======== Supplied data
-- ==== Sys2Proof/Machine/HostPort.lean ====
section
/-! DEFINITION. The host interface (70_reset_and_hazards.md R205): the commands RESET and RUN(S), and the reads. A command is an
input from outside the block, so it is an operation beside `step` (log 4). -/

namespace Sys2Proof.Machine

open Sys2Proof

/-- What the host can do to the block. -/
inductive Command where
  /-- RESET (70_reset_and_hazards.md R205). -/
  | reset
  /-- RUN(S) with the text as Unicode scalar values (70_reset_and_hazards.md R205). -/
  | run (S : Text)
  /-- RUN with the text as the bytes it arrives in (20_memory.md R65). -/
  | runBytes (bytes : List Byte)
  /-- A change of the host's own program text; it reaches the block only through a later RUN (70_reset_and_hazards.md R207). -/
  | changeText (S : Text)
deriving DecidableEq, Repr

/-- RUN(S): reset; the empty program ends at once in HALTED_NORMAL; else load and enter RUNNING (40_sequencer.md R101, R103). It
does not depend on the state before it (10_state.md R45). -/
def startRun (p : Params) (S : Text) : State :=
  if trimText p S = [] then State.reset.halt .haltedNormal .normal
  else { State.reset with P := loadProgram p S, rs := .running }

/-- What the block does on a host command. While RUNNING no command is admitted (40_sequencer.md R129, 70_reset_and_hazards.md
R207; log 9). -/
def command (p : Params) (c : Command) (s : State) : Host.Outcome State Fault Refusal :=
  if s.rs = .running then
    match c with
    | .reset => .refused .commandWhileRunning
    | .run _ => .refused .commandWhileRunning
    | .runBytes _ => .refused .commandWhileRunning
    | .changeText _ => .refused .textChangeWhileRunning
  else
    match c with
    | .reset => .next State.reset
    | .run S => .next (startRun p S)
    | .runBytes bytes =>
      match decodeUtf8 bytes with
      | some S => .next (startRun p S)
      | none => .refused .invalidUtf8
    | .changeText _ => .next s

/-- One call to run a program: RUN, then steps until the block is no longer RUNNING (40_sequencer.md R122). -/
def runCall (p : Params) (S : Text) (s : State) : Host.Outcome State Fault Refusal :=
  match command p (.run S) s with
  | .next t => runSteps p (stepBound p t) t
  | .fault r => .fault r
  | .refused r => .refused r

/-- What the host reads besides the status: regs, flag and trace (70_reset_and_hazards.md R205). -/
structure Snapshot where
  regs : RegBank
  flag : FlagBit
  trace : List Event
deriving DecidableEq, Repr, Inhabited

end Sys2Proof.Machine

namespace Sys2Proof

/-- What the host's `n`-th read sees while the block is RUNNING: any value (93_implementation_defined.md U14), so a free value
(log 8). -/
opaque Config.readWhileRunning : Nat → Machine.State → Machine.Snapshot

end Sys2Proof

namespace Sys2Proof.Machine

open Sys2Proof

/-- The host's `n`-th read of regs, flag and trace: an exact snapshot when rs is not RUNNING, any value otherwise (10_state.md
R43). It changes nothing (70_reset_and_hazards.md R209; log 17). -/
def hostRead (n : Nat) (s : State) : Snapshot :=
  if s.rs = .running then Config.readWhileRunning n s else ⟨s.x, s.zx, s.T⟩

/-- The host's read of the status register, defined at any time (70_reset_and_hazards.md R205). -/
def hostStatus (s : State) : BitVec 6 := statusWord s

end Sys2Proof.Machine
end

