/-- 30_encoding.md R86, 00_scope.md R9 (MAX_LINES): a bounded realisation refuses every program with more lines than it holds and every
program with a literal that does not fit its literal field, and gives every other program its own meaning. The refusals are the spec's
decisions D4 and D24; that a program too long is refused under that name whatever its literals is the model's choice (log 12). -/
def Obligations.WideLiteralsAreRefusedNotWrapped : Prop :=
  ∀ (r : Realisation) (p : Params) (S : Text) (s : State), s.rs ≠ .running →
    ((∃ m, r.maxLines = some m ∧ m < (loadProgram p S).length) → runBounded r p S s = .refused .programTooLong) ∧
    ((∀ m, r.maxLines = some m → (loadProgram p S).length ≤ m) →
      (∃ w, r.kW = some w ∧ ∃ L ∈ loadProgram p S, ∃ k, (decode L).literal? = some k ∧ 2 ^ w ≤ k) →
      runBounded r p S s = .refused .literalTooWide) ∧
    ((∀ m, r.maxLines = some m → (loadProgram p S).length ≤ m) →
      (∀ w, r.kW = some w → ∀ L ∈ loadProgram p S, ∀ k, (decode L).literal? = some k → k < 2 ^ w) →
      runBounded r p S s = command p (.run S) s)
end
================
● **Problem to solve**
Copy nothing except the lines from the one with "time (70_reset_and_hazards.md R205). -/" through the end of the records; keep each exactly as it appears, first and last included.

● **Answer to this task**
/-- The host's read of the status register, defined at any time (70_reset_and_hazards.md R205). -/
def hostStatus (s : State) : BitVec 6 := statusWord s

end Sys2Proof.Machine
end

/-- 30_encoding.md R86, 00_scope.md R9 (MAX_LINES): a bounded realisation refuses every program with more lines than it holds and every
program with a literal that does not fit its literal field, and gives every other program its own meaning. The refusals are the spec's
decisions D4 and D24; that a program too long is refused under that name whatever its literals is the model's choice (log 12). -/
def Obligations.WideLiteralsAreRefusedNotWrapped : Prop :=
  ∀ (r : Realisation) (p : Params) (S : Text) (s : State), s.rs ≠ .running →
    ((∃ m, r.maxLines = some m ∧ m < (loadProgram p S).length) → runBounded r p S s = .refused .programTooLong) ∧
    ((∀ m, r.maxLines = some m → (loadProgram p S).length ≤ m) →
      (∃ w, r.kW = some w ∧ ∃ L ∈ loadProgram p S, ∃ k, (decode L).literal? = some k ∧ 2 ^ w ≤ k) →
      runBounded r p S s = .refused .literalTooWide) ∧
    ((∀ m, r.maxLines = some m → (loadProgram p S).length ≤ m) →
      (∀ w, r.kW = some w → ∀ L ∈ loadProgram p S, ∀ k, (decode L).literal? = some k → k < 2 ^ w) →
      runBounded r p S s = command p (.run S) s)
end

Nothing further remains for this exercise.